## Your instructions
Find the line in the entries below that contains "the instruction. -/". Repeat it exactly, and every line after it through the line that contains "rw [← linear_of_long64 hm] at hc".

## Input material
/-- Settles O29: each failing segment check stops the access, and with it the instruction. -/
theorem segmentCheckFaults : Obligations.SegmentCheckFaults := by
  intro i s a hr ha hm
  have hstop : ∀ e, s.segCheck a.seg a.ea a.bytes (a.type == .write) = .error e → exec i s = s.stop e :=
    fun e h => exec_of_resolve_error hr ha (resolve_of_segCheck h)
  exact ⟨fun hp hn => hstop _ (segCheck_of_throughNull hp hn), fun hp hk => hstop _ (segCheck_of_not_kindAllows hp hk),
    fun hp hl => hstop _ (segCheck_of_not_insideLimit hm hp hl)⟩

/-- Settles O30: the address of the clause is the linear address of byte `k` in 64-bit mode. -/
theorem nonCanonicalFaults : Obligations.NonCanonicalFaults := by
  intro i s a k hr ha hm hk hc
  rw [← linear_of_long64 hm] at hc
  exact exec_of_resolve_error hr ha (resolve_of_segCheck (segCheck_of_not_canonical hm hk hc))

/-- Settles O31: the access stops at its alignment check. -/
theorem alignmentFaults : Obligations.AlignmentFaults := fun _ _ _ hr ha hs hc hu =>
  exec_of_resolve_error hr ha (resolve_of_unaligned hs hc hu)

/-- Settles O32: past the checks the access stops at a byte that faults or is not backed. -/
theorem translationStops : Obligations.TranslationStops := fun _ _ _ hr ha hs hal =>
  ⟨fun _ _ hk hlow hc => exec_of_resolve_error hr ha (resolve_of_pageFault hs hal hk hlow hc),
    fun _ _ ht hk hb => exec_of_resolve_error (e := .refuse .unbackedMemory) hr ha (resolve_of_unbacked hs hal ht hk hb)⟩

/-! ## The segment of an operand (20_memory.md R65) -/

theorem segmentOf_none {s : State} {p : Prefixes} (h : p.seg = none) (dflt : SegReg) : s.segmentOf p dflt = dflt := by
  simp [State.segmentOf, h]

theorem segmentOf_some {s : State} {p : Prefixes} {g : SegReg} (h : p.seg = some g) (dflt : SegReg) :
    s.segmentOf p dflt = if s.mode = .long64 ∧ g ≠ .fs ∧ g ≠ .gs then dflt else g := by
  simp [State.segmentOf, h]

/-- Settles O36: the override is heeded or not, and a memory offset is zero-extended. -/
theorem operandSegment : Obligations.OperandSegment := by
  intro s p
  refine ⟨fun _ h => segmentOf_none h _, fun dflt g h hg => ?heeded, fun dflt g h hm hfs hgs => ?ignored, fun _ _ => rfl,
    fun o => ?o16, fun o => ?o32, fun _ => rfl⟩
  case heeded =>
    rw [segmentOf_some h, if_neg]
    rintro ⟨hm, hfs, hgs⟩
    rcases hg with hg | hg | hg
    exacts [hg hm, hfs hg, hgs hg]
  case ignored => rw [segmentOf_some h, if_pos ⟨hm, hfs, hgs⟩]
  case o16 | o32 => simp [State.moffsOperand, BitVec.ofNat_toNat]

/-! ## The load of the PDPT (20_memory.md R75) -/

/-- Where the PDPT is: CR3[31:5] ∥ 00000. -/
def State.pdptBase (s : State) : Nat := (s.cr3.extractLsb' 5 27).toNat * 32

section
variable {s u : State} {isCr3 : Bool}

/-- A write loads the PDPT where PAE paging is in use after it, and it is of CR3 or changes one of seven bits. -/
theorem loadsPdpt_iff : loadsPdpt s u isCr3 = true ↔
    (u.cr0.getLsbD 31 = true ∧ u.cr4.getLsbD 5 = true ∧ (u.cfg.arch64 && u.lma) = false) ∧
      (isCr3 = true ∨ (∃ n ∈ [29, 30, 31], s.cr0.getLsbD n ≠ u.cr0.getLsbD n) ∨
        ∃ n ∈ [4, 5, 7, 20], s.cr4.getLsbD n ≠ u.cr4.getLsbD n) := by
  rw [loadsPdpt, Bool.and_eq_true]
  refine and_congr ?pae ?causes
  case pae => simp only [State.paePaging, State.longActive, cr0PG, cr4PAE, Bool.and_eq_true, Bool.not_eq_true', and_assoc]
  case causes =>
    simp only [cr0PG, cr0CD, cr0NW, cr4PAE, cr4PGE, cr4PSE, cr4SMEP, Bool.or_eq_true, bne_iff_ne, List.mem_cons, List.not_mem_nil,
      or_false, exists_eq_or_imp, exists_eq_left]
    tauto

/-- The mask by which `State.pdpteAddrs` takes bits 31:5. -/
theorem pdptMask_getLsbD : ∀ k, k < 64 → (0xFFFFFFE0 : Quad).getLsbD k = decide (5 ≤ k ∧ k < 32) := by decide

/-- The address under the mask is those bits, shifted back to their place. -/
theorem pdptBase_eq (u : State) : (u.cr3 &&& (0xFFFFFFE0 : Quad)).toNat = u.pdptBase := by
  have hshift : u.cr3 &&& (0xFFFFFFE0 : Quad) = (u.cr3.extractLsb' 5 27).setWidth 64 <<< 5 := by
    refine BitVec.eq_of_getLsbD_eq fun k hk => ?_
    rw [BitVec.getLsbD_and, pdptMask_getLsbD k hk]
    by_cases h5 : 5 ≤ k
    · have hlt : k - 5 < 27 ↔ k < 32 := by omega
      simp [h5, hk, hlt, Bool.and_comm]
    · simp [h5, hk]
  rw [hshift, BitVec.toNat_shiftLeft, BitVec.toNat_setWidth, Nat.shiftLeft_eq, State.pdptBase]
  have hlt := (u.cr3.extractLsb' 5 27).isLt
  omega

--

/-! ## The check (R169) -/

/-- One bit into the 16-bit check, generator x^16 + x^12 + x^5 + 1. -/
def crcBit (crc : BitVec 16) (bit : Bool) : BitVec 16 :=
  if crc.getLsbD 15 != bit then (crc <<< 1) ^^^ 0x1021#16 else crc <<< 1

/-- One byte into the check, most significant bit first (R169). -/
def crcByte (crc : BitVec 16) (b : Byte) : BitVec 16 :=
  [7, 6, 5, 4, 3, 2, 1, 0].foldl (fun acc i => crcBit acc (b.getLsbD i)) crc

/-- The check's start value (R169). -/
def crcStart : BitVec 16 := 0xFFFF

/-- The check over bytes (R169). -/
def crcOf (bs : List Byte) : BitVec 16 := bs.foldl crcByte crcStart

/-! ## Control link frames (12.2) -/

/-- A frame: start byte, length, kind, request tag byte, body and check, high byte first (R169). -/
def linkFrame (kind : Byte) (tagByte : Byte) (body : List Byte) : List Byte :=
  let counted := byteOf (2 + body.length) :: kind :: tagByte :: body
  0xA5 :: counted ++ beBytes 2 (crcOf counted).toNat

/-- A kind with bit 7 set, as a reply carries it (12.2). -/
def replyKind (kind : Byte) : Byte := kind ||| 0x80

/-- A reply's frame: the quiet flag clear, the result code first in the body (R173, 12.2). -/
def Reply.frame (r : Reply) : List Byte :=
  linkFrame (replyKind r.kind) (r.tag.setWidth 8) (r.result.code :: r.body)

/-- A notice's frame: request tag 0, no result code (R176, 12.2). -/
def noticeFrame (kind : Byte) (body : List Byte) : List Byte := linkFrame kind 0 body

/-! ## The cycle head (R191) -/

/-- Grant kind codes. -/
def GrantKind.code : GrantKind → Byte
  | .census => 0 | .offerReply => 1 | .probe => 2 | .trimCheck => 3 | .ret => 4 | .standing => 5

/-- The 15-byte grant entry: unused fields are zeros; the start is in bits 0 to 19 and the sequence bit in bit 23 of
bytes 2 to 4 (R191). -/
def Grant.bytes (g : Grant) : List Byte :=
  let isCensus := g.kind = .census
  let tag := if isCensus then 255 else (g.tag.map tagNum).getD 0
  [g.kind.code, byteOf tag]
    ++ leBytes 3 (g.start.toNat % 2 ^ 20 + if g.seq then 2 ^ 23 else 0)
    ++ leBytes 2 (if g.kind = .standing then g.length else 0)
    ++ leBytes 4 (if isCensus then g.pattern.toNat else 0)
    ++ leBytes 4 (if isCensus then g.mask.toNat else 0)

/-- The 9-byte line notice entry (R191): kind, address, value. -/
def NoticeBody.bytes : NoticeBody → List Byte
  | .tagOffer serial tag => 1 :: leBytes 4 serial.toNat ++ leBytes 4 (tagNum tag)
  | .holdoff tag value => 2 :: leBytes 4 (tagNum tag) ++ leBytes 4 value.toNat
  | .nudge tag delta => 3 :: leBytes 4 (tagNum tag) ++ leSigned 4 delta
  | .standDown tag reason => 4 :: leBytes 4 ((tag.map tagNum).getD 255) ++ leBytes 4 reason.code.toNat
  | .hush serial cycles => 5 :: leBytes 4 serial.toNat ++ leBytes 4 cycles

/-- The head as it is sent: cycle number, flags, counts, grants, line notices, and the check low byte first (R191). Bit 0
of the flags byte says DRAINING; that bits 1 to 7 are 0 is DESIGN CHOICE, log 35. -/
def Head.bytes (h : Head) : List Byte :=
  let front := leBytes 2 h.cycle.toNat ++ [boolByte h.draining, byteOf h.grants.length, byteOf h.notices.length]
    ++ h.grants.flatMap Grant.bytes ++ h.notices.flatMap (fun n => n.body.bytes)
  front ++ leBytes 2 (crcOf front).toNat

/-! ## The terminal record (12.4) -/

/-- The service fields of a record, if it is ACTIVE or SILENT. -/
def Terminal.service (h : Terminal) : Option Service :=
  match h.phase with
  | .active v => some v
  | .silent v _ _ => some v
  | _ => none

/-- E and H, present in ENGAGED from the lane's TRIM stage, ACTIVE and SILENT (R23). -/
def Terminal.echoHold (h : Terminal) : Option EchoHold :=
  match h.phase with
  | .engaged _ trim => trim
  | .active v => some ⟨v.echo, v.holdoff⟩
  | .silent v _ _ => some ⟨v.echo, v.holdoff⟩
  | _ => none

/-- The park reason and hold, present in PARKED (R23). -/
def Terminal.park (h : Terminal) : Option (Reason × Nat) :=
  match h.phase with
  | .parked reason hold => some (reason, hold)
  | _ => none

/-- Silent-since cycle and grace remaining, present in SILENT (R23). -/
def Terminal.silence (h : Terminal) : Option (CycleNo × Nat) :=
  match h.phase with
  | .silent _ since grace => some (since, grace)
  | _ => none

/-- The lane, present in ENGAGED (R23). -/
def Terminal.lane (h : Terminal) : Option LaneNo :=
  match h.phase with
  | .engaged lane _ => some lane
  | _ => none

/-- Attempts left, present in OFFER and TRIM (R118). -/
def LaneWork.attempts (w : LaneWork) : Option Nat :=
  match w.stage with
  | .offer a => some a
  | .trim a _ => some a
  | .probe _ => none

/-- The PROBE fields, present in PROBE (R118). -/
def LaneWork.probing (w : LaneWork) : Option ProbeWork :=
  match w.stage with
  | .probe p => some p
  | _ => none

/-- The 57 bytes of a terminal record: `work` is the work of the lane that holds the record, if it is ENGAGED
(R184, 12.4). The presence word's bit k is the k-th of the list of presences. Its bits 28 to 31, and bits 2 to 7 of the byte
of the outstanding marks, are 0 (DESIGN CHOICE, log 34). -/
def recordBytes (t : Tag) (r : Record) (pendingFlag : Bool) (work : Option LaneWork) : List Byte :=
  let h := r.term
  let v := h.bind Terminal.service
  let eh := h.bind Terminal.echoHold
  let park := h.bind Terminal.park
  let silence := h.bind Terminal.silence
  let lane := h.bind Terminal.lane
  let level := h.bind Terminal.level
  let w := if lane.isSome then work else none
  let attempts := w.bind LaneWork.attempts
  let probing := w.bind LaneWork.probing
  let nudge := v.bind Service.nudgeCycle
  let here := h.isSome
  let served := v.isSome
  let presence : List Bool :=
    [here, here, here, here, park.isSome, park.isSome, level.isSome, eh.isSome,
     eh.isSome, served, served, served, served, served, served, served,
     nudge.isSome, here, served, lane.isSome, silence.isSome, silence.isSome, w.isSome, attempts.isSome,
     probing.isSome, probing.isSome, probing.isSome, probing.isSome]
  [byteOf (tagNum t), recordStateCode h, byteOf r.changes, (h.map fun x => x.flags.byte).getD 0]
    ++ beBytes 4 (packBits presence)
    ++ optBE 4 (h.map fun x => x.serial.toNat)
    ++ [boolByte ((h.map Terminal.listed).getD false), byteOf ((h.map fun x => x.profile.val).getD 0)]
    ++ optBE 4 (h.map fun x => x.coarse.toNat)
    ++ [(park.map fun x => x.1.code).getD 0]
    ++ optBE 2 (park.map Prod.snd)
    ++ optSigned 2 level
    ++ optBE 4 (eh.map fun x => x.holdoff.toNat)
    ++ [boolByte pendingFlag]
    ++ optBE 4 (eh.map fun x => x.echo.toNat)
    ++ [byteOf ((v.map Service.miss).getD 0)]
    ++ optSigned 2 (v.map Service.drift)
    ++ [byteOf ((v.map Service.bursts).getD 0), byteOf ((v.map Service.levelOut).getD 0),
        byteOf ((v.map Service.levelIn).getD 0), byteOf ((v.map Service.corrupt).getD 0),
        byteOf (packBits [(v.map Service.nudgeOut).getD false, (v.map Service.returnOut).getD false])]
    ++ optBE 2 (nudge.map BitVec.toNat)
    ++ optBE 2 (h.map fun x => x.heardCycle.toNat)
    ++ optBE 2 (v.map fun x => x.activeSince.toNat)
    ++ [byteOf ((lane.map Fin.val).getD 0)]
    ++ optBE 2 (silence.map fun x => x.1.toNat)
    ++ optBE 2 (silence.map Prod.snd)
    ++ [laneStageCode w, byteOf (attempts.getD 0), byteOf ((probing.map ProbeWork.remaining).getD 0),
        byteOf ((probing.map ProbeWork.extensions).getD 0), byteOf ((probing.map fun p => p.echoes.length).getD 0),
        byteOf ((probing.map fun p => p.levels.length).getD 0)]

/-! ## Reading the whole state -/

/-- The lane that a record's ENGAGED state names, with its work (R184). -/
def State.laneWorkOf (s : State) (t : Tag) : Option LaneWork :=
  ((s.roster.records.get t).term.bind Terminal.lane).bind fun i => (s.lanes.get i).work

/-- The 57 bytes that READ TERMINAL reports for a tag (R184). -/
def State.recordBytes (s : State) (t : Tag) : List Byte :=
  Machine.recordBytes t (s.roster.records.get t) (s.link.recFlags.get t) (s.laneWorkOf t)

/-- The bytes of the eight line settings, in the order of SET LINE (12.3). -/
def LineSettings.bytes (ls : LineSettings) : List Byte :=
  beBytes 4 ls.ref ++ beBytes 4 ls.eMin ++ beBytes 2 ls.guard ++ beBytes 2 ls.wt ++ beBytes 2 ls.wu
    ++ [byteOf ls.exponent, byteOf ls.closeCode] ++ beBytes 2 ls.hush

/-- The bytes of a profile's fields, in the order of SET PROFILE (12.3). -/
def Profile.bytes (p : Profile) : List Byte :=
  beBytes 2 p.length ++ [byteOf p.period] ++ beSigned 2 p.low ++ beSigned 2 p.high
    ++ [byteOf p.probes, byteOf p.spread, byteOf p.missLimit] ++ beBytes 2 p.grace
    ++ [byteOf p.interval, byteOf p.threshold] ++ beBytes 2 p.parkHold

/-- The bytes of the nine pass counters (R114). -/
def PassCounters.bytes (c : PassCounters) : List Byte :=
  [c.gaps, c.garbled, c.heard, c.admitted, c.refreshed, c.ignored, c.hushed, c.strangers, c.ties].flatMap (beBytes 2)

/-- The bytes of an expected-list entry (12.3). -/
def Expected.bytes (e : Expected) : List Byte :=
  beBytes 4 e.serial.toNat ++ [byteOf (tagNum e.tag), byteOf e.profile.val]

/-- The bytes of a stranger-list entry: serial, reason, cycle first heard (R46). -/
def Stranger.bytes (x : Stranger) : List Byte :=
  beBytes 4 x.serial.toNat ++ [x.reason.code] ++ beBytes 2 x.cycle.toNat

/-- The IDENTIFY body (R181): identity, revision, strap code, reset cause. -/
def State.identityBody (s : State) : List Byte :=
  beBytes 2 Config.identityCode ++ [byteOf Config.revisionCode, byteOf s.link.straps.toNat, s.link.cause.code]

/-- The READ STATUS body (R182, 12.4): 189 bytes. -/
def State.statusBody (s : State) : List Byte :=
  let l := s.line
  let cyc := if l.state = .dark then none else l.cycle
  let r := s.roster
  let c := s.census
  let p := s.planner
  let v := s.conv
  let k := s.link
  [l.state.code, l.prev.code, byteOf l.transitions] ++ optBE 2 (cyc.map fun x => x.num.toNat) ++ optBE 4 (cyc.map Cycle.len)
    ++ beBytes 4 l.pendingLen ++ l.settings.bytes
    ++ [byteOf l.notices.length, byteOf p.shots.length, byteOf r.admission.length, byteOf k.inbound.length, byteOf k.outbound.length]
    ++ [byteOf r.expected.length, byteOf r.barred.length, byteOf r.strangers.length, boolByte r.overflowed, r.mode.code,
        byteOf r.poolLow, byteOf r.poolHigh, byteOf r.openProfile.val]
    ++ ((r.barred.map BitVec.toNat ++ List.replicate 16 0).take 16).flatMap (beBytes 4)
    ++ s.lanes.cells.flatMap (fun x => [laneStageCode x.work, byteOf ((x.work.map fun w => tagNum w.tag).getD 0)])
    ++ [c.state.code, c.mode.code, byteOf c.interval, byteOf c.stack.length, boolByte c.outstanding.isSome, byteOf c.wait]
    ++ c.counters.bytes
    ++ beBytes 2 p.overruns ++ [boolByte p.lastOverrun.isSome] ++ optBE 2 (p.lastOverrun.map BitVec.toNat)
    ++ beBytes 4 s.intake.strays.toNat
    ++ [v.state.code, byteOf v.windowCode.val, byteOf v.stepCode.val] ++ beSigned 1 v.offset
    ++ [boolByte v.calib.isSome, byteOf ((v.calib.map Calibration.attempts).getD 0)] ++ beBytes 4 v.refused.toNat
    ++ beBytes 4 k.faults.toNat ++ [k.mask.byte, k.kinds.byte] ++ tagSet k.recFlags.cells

## Response area
/-- Settles O29: each failing segment check stops the access, and with it the instruction. -/
theorem segmentCheckFaults : Obligations.SegmentCheckFaults := by
  intro i s a hr ha hm
  have hstop : ∀ e, s.segCheck a.seg a.ea a.bytes (a.type == .write) = .error e → exec i s = s.stop e :=
    fun e h => exec_of_resolve_error hr ha (resolve_of_segCheck h)
  exact ⟨fun hp hn => hstop _ (segCheck_of_throughNull hp hn), fun hp hk => hstop _ (segCheck_of_not_kindAllows hp hk),
    fun hp hl => hstop _ (segCheck_of_not_insideLimit hm hp hl)⟩

/-- Settles O30: the address of the clause is the linear address of byte `k` in 64-bit mode. -/
theorem nonCanonicalFaults : Obligations.NonCanonicalFaults := by
  intro i s a k hr ha hm hk hc
  rw [← linear_of_long64 hm] at hc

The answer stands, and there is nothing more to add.